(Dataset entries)
━━━━━━
-- ==== Sys2Proof/Machine/Power.lean ====
section
/-! DEFINITION. Power states: commands, entry, wakes, exit, tide-idle gating and the thermal trip (R320 to R328, R339). -/

namespace Sys2Proof.Machine

/-! ### Conditions and parks (R322, R323) -/

/-- A logbook load or a calibration command is in progress (R322). -/
def State.powerBusy (s : State) : Bool :=
  s.power.calCmd.isSome || (List.range 16).any (fun c => (s.chan c).moving.any (fun m => m.1 = 1))

/-- A0 or A1 may go to a sleep state (R322). -/
def State.maySleep (s : State) : Bool :=
  s.noChart && s.allStopped && s.fieldAt 0x84 1 1 = 0 && !s.swsArmed && !s.powerBusy

/-- TRIP may be left: both dies have been 10 °C below their trip points for 100 ms (R339). -/
def State.mayLeaveTrip (s : State) : Bool :=
  match s.power.coolSince with
  | some t => decide (100000000 ≤ s.now.toNat - t.toNat)
  | none => false

/-- A berth with containers parks by command, or fails where the silo has no place (R323). -/
def parkForSleep (s : State) (b : Nat) : State :=
  match s.berth b with
  | some x =>
    if (x.st = .ready || x.st = .decode || x.st = .prefill) && !x.containers.isEmpty then
      match parkStart b x none s with
      | some s => s
      | none => berthFail b (if s.siloWritable then 0xDA else 0xE3) s
    else s
  | none => s

/-- Step 1 of an entry into S2 or S3. -/
def parkAll (s : State) : State := s.berthIds.foldl parkForSleep s

/-! ### Entry (R320, R323) -/

/-- A quay as R320 leaves it in sleep, but for the serials of its gantries, which only a module reset restarts (R253). -/
def Quay.asleep (x : Quay) (st : QState) : Quay := { Quay.init with st := st, serial0 := x.serial0, serial1 := x.serial1 }

/-- A quay whose domain is gated off: its state and every register are lost (R320). -/
def quayLost (s : State) (q : Nat) : State :=
  let s := { s with regs := tabClear s.regs (qkey q 0) 0x10000, c64 := tabClear s.c64 (qkey q 0) 0x10000,
                    latch := s.latch.filter (fun p => !(decide (qkey q 0 ≤ p.1 % 2 ^ 34) && decide (p.1 % 2 ^ 34 < qkey q 0x10000))),
                    staged := tabClear s.staged (qkey q 0) 0x10000 }
  s.setQuay q ((s.quay q).asleep .reset)

/-- Bytes of a space of the stack are lost: they read as after power-on (entry 2). -/
def spaceLost (sp : Nat) (s : State) : State :=
  { s with stack := { s.stack with
      mem := s.stack.mem.filter (fun m => saSpace m.1 != sp),
      ecc := s.stack.ecc.filter (fun m => !(decide (m.1 < 2 ^ 40) && saSpace m.1 = sp)) } }

/-- Aprons, logbooks and every quay are lost (R320, row S1). -/
def quaysLost (s : State) : State :=
  let s := (List.range 144).foldl quayLost s
  let s := spaceLost 0 s
  { s with stack := { s.stack with logbook := [], ecc := s.stack.ecc.filter (fun m => decide (m.1 < 2 ^ 40)) } }

/-- A berth's containers are lost with the context store (R323). -/
def containersLost (s : State) (b : Nat) : State :=
  match s.berth b with
  | some x =>
    berthEmptied b (s.setBerth b { x with pages := [], spill := [], tree := [], zeroing := [], releaseAt := none })
  | none => s

/-- The context store is powered down: its bytes, tags, containers and mirrors are lost (R320, row S2). -/
def contextLost (s : State) : State :=
  let s := spaceLost 2 s
  let s := { s with stack := { s.stack with tags := [], zero := [] }, serve := { s.serve with used := [], mirrors := [] } }
  s.berthIds.foldl containersLost s

/-- A port enters OFF for S2 and forgets what it has learned (R320, R323). -/
def portOff (s : State) (p : Nat) : State :=
  let s := if (s.port p).st = .off then s else portAway p .off s
  s.setPort p { s.port p with fromSeeds := true, lpi := false }

/-- A port in UP enters low-power idle (R323, R324). -/
def portLpi (s : State) (p : Nat) : State :=
  if (s.port p).st = .up then s.setPort p { s.port p with lpi := true } else s

/-- Rails of the context store off, or every rail of S3 (R329). -/
def railOff (r : Nat) (s : State) : State := s.setRail r { mv := 0, target := 0, step := none }

/-- A rail of the module's regulators goes off, or to the voltage that a sleep state gives it. -/
def railsOff (rs : List Nat) (s : State) : State := rs.foldl (fun s r => railOff r s) s

/-- Berths that are still parking hold the entry up (R323). -/
def State.parksGoOn (s : State) : Bool := s.serve.berths.any (fun p => p.2.st = .parking)

/-- A rail stands at its target, or an error keeps the breakwater from changing it (R330). -/
def State.railSettled (s : State) (r : Nat) : Bool := (s.rail r).mv = (s.rail r).target || s.fieldAt (kBw 4) 5 1 = 1

/-- Step 2 of an entry: quay domains are gated and VCORE falls; for S2 and S3 the context store goes down and ports enter OFF
(R323). -/
def entryGate (s : State) : State :=
  let st := s.power.target
  let s := (quaysLost s).setField (kAon 4) 16 8 0
  let s := if st = .s1 then s else railsOff [2, 3] ((List.range 16).foldl portOff (contextLost s))
  (({ s with power := { s.power with entry := 1 } }).railTo 0 600)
━━━━━━
Could you copy each line above word for word?

> [Answer space]:
-- ==== Sys2Proof/Machine/Power.lean ====
section
/-! DEFINITION. Power states: commands, entry, wakes, exit, tide-idle gating and the thermal trip (R320 to R328, R339). -/

namespace Sys2Proof.Machine

/-! ### Conditions and parks (R322, R323) -/

/-- A logbook load or a calibration command is in progress (R322). -/
def State.powerBusy (s : State) : Bool :=
  s.power.calCmd.isSome || (List.range 16).any (fun c => (s.chan c).moving.any (fun m => m.1 = 1))

/-- A0 or A1 may go to a sleep state (R322). -/
def State.maySleep (s : State) : Bool :=
  s.noChart && s.allStopped && s.fieldAt 0x84 1 1 = 0 && !s.swsArmed && !s.powerBusy

/-- TRIP may be left: both dies have been 10 °C below their trip points for 100 ms (R339). -/
def State.mayLeaveTrip (s : State) : Bool :=
  match s.power.coolSince with
  | some t => decide (100000000 ≤ s.now.toNat - t.toNat)
  | none => false

/-- A berth with containers parks by command, or fails where the silo has no place (R323). -/
def parkForSleep (s : State) (b : Nat) : State :=
  match s.berth b with
  | some x =>
    if (x.st = .ready || x.st = .decode || x.st = .prefill) && !x.containers.isEmpty then
      match parkStart b x none s with
      | some s => s
      | none => berthFail b (if s.siloWritable then 0xDA else 0xE3) s
    else s
  | none => s

/-- Step 1 of an entry into S2 or S3. -/
def parkAll (s : State) : State := s.berthIds.foldl parkForSleep s

/-! ### Entry (R320, R323) -/

/-- A quay as R320 leaves it in sleep, but for the serials of its gantries, which only a module reset restarts (R253). -/
def Quay.asleep (x : Quay) (st : QState) : Quay := { Quay.init with st := st, serial0 := x.serial0, serial1 := x.serial1 }

/-- A quay whose domain is gated off: its state and every register are lost (R320). -/
def quayLost (s : State) (q : Nat) : State :=
  let s := { s with regs := tabClear s.regs (qkey q 0) 0x10000, c64 := tabClear s.c64 (qkey q 0) 0x10000,
                    latch := s.latch.filter (fun p => !(decide (qkey q 0 ≤ p.1 % 2 ^ 34) && decide (p.1 % 2 ^ 34 < qkey q 0x10000))),
                    staged := tabClear s.staged (qkey q 0) 0x10000 }
  s.setQuay q ((s.quay q).asleep .reset)

/-- Bytes of a space of the stack are lost: they read as after power-on (entry 2). -/
def spaceLost (sp : Nat) (s : State) : State :=
  { s with stack := { s.stack with
      mem := s.stack.mem.filter (fun m => saSpace m.1 != sp),
      ecc := s.stack.ecc.filter (fun m => !(decide (m.1 < 2 ^ 40) && saSpace m.1 = sp)) } }

/-- Aprons, logbooks and every quay are lost (R320, row S1). -/
def quaysLost (s : State) : State :=
  let s := (List.range 144).foldl quayLost s
  let s := spaceLost 0 s
  { s with stack := { s.stack with logbook := [], ecc := s.stack.ecc.filter (fun m => decide (m.1 < 2 ^ 40)) } }

/-- A berth's containers are lost with the context store (R323). -/
def containersLost (s : State) (b : Nat) : State :=
  match s.berth b with
  | some x =>
    berthEmptied b (s.setBerth b { x with pages := [], spill := [], tree := [], zeroing := [], releaseAt := none })
  | none => s

/-- The context store is powered down: its bytes, tags, containers and mirrors are lost (R320, row S2). -/
def contextLost (s : State) : State :=
  let s := spaceLost 2 s
  let s := { s with stack := { s.stack with tags := [], zero := [] }, serve := { s.serve with used := [], mirrors := [] } }
  s.berthIds.foldl containersLost s

/-- A port enters OFF for S2 and forgets what it has learned (R320, R323). -/
def portOff (s : State) (p : Nat) : State :=
  let s := if (s.port p).st = .off then s else portAway p .off s
  s.setPort p { s.port p with fromSeeds := true, lpi := false }

/-- A port in UP enters low-power idle (R323, R324). -/
def portLpi (s : State) (p : Nat) : State :=
  if (s.port p).st = .up then s.setPort p { s.port p with lpi := true } else s

/-- Rails of the context store off, or every rail of S3 (R329). -/
def railOff (r : Nat) (s : State) : State := s.setRail r { mv := 0, target := 0, step := none }

/-- A rail of the module's regulators goes off, or to the voltage that a sleep state gives it. -/
def railsOff (rs : List Nat) (s : State) : State := rs.foldl (fun s r => railOff r s) s

/-- Berths that are still parking hold the entry up (R323). -/
def State.parksGoOn (s : State) : Bool := s.serve.berths.any (fun p => p.2.st = .parking)

/-- A rail stands at its target, or an error keeps the breakwater from changing it (R330). -/
def State.railSettled (s : State) (r : Nat) : Bool := (s.rail r).mv = (s.rail r).target || s.fieldAt (kBw 4) 5 1 = 1

/-- Step 2 of an entry: quay domains are gated and VCORE falls; for S2 and S3 the context store goes down and ports enter OFF
(R323). -/
def entryGate (s : State) : State :=
  let st := s.power.target
  let s := (quaysLost s).setField (kAon 4) 16 8 0
  let s := if st = .s1 then s else railsOff [2, 3] ((List.range 16).foldl portOff (contextLost s))
  (({ s with power := { s.power with entry := 1 } }).railTo 0 600)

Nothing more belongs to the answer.